Environmental Enteropathy, a pervasive, chronic, subclinical gut inflammatory condition that usually develops within the first three years of life—when complementary foods are introduced—places children at high risk for stunting, malabsorption, and poor oral vaccine efficacy. Environmental Enteropathy is characterized by T-cell infiltrations of the intestinal mucosa leading to a chronic inflammatory state with increased intestinal permeability, translocation of gut microbes, micro- and macronutrient malabsorption, poor weight gain, stunted physical and cognitive development, frequent enteric infections, and decreased response to enteric vaccines. Basically, Environmental Enteropathy increases the burden of childhood malnutrition.

Researchers plan to conduct two randomized, controlled clinical trials to determine if common beans or cowpeas improve growth, ameliorate EE, and alter the intestinal microbiome during this high-risk period.

The first study involves 6–11-month-old children who will receive common beans, cowpeas, or standard local complementary foods for six months.
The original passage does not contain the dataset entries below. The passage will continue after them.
/-- Settles O46: the asynchronous and the periodic step by their enables and starts, the tick around them. -/
theorem tickRunsThePasses : Obligations.TickRunsThePasses := by
  unfold Obligations.TickRunsThePasses
  refine ⟨?idle, ?pass, ?disabled, fun s hinv => ?asyncStep, fun s hinv => ?periodicStep, fun left i s => ?microframe,
    fun s now => ?tick⟩
  case idle =>
    intro s now hrs hase hrest b hb hl hlt hidle
    have hstep : asyncStep (quietStart now s) = _ := asyncStep_idle ⟨hrs, hase⟩ hrest hidle
    refine ⟨_, (exec_tick_quiet hb hl hlt).trans ((finish_asyncAndCommit _).1 _ hstep),
      (commitAll_inEntry _ false).symm, ?ass, ?hch, State.commitAll_mem _⟩
    case ass => rw [State.ass, State.commitAll_async]; rfl
    case hch =>
      have hrs' : ((quietStart now s).setAuto .async .active).usbcmd.rs = true := hrs
      rw [State.hch, State.commitAll_usbcmd, hrs']; rfl
  case pass =>
    intro s now hinv hrs hase hrest b hb hl hlt hlist hiaa
    have he : asyncEnable (quietStart now s) = .ok ((quietStart now s).setAuto .async .active) :=
      schedEnable_on (k := .async) trivial ⟨hrs, hase⟩ hrest
    obtain ⟨hok, hstop⟩ := asyncStep_pass (quietStart_inv now hinv) he (.inr rfl) rfl hiaa hlist
    obtain ⟨hnext, hfatal, hfault⟩ := finish_asyncAndCommit (quietStart now s)
    rw [exec_tick_quiet hb hl hlt]
    refine ⟨fun u hu => ?_, fun x u hx => hfatal x u (hstop _ hx), fun f hf => hfault f (hstop _ hf)⟩
    obtain ⟨v, w, hv, hw, hstep⟩ := hok u hu
    exact ⟨v, w, hv, hw, hnext w hstep⟩
  case disabled =>
    intro s now hinv hoff hact hb hl hlt
    obtain ⟨cs, u, hu, hstep, hcs⟩ := asyncStep_stops (quietStart_inv now hinv) hact hoff
    obtain ⟨hasync, hperiodic, hmem, hout⟩ := doorbell_emptyCache rfl hu
    have hasync' : u.commitAll.async = ⟨.inactive, s.async.fetchAddr, none, s.async.visits, []⟩ :=
      (State.commitAll_async u).trans hasync
    exact ⟨_, cs, (exec_tick_quiet hb hl hlt).trans ((finish_asyncAndCommit _).1 _ hstep), hasync',
      congrArg (fun r : SchedRegs => r.auto != .inactive) hasync', (State.commitAll_periodic u).trans hperiodic,
      (State.commitAll_mem u).trans hmem, rfl, (State.commitAll_outbox u).trans hout, hcs⟩
  case asyncStep =>
    intro on e stops passes
    have he : ¬ stops → asyncEnable s = .ok e := fun hgo =>
      schedEnable_goes (k := .async) ⟨fun h => ⟨trivial, h⟩, fun h => h.2⟩ fun h => hgo h.2
    have hsame : e = s ∨ e = s.setAuto .async .active := (ite_eq_or_eq _ _ _).symm
    have hstart : asyncCanStart e = true → passes := fun h => by
      obtain ⟨hact, hiaa, hlist⟩ := asyncCanStart_iff.1 h
      rcases hsame with hsame | hsame <;> rw [hsame] at hiaa hlist <;> exact ⟨hact, hiaa, hlist⟩
    refine ⟨fun hstops => asyncStep_stops hinv hstops.1 hstops.2, fun hgo hpasses => ?_, fun hgo hno => ?_⟩
    · exact asyncStep_pass hinv (he hgo) hsame hpasses.1 hpasses.2.1 hpasses.2.2
    · obtain ⟨u, hu, -⟩ := inv_doorbell (schedEnable_inv (k := .async) hinv (he hgo))
      exact ⟨u, hu, asyncStep_noPass (he hgo) (mt hstart hno) hu⟩
  case periodicStep =>
    intro on boundary base e stops
    have he : ¬ stops → periodicEnable s = .ok e := schedEnable_goes (k := .periodic) Iff.rfl
    have hsame : e = s ∨ e = s.setAuto .periodic .active := (ite_eq_or_eq _ _ _).symm
    refine ⟨fun hstops => ?_, fun hgo hact hbase => periodicStep_pass hinv (he hgo) hsame hact hbase,
      fun hgo hno => periodicStep_noPass (he hgo) fun h => ?_⟩
    · obtain ⟨cs, he, hcs⟩ := schedEnable_stops (k := .periodic) hinv hstops.1 hstops.2.1 hstops.2.2
      exact ⟨cs, periodicStep_noPass he nofun, fun o => (hcs o).trans cancelled_all_iff⟩
    · obtain ⟨hact, hbase⟩ := periodicCanStart_iff.1 h
      refine hno.elim (fun h => h hact) fun h => hbase ?_
      rcases hsame with hsame | hsame <;> rw [hsame] <;> exact h
  case microframe =>
    intro s1 enough counted
    have hcounted : counted = accountMicroframe s1 := (accountMicroframe_committed s).symm
    rw [hcounted]
    exact ⟨processMicroframes_enough, fun hgo =>
      ⟨fun u hu => by rw [processMicroframes_step hgo, hu], fun x hx => by rw [processMicroframes_step hgo, hx]⟩⟩
  case tick =>
    intro b hb hl n todo loop
    have hloop : tickLoop now s = loop := by
      rw [tickLoop, tickStart, tickUpTo_eq]; rfl
    rw [show exec (.tick now) s = finish (tickEntry now s) from exec_tick hb hl]
    refine ⟨fun i u hok => ?_, fun x w hx => ?_, fun f hf => ?_⟩
    · rw [tickEntry_of_loop (hloop.trans hok)]
      exact finish_asyncAndCommit _
    · rw [tickEntry_of_stop (hloop.trans hx)]; rfl
    · rw [tickEntry_of_stop (hloop.trans hf)]; rfl

end

/-! PROOFS. The doorbell (O47): what its step frees, and that a tick answers it. -/

namespace Sys2Proof.Machine

/-! ### The doorbell step (R406, R247) -/

/-- The doorbell step where it answers: the Queues not marked seen are freed, IAAD is withdrawn and IAA raised. -/
theorem doorbell_answers {s : State} (hinv : Inv s = true) (hiaad : s.usbcmd.iaad = true)
    (hiaa : s.usbsts.getLsbD 5 = false) : ∃ cs c u,
      doorbell s = .ok { s with
        usbcmd := { s.usbcmd with iaad := false }, usbstsPending := s.usbstsPending ||| 0b100000#6
        outbox := cs ++ s.outbox, async := { s.async with cache := c, curQueue := u } } ∧
      u = keptCur s.async.curQueue c ∧ (∀ a, cacheFind c a = (s.queue? .async a).filter fun q => q.seen) ∧
      (∀ q, q ∈ c ↔ q ∈ s.async.cache ∧ q.seen = true) ∧
      ∀ o, o ∈ cs ↔ Cancelled s .async (fun q => !q.seen) o := by
  obtain ⟨cs, c, u, hfree, hgood, hcur, hmem, hcs⟩ := reapSel_good (fun q => !q.seen) (inv_sched hinv .async)
  have hreap : reapUnseen s = _ := hfree
  refine ⟨cs, c, u, ?_, hcur, fun a => ?_, fun q => ?_, hcs⟩
  · refine (if_pos ⟨hiaad, hiaa⟩).trans ?_
    rw [hreap]
    rfl
  · have hfind := reapSel_find (inv_sched hinv .async) hgood hmem a
    simp only [Bool.not_not] at hfind
    exact hfind
  · exact (hmem q).trans (and_congr_right fun _ => by rw [Bool.not_eq_false'])

/-- The cancels of the Queues not marked seen, in the order of the statement. -/
theorem cancelled_unseen_iff {s : State} {k : Sched} {o : Output} : Cancelled s k (fun q => !q.seen) o ↔
    ∃ q d p, q ∈ (s.sched k).cache ∧ q.seen = false ∧ p ∈ q.packets ∧ p.tag = .inflight ∧ q.dev = some d ∧
      o = .cancel d k q.qhaddr p.qtdaddr := by
  simp only [Cancelled, Bool.not_eq_true']
  constructor
  · rintro ⟨q, p, d, h⟩; exact ⟨q, d, p, h⟩
  · rintro ⟨q, d, p, h⟩; exact ⟨q, p, d, h⟩

/-- A current Queue that is kept is one marked seen. -/
theorem keptCur_seen {s : State} {c : List Queue}
    (hfind : ∀ a, cacheFind c a = (s.queue? .async a).filter fun q => q.seen) (cur : Option Word) :
    keptCur cur c = cur.filter fun a => (s.queue? .async a).any fun q => q.seen :=
  congrArg cur.filter (funext fun a => by rw [hfind, Option.isSome_filter])

theorem doorbell_silent {s : State} (h : s.usbcmd.iaad = false ∨ s.usbsts.getLsbD 5 = true) : doorbell s = .ok s :=
  if_neg fun ⟨hiaad, hiaa⟩ => h.elim (fun h => Bool.noConfusion (h.symm.trans hiaad)) fun h =>
    Bool.noConfusion (hiaa.symm.trans h)

/-! ### Marks of the present count (R231) -/

/-- A Queue marked seen was last seen at the count `ctr`. -/
def FreshMark (ctr : Nat) (q : Queue) : Prop := q.seen = true → q.lastSeen = ctr

/-- The Queues marked seen were last seen at the count `ctr`. -/
def FreshMarks (ctr : Nat) (s : State) : Prop := ∀ j, ∀ q ∈ (s.sched j).cache, FreshMark ctr q

section Marks

variable {ctr : Nat} {k : Sched} {s t : State} {q q' : Queue} {x : AutoState}

theorem freshMarks_of_unseen (h : ∀ j, Unseen s j) : FreshMarks ctr s := fun j q hq hseen =>
  absurd ((h j q hq).symm.trans hseen) nofun

namespace FreshMarks

theorem of_sched (h : FreshMarks ctr s) (e : ∀ j, t.sched j = s.sched j) : FreshMarks ctr t :=
  fun j q hq => h j q (by rwa [e] at hq)

theorem setSched {r : SchedRegs} (h : FreshMarks ctr s) (hr : r.cache = (s.sched k).cache) :
    FreshMarks ctr (s.setSched k r) := fun j q hq => by
  by_cases hj : j = k
  · subst hj
    rw [State.setSched_sched, hr] at hq
    exact h j q hq
  · rw [State.setSched_sched_ne _ _ hj] at hq
    exact h j q hq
Anthropometry will be compared among the three groups. EE will be assessed using a urine dual-sugar absorption test and by quantifying human intestinal mRNA for inflammatory messages and the intestinal microbiota characterized by deep sequencing of fecal DNA to enumerate the host microbial populations and their metabolic capacity.

The second randomized, controlled trial will enroll 12–35-month-old children and follow them for twelve months; each subject will receive dietary interventions, either legume-based or control. Anthropometric, host inflammatory, and gut microbiota analyses will be conducted similar to the first study.

By amalgamating the power of the clinical trial and advanced biological analyses, researchers plan to elucidate the potential of legumes to have a major impact on child health in sub-Saharan Africa.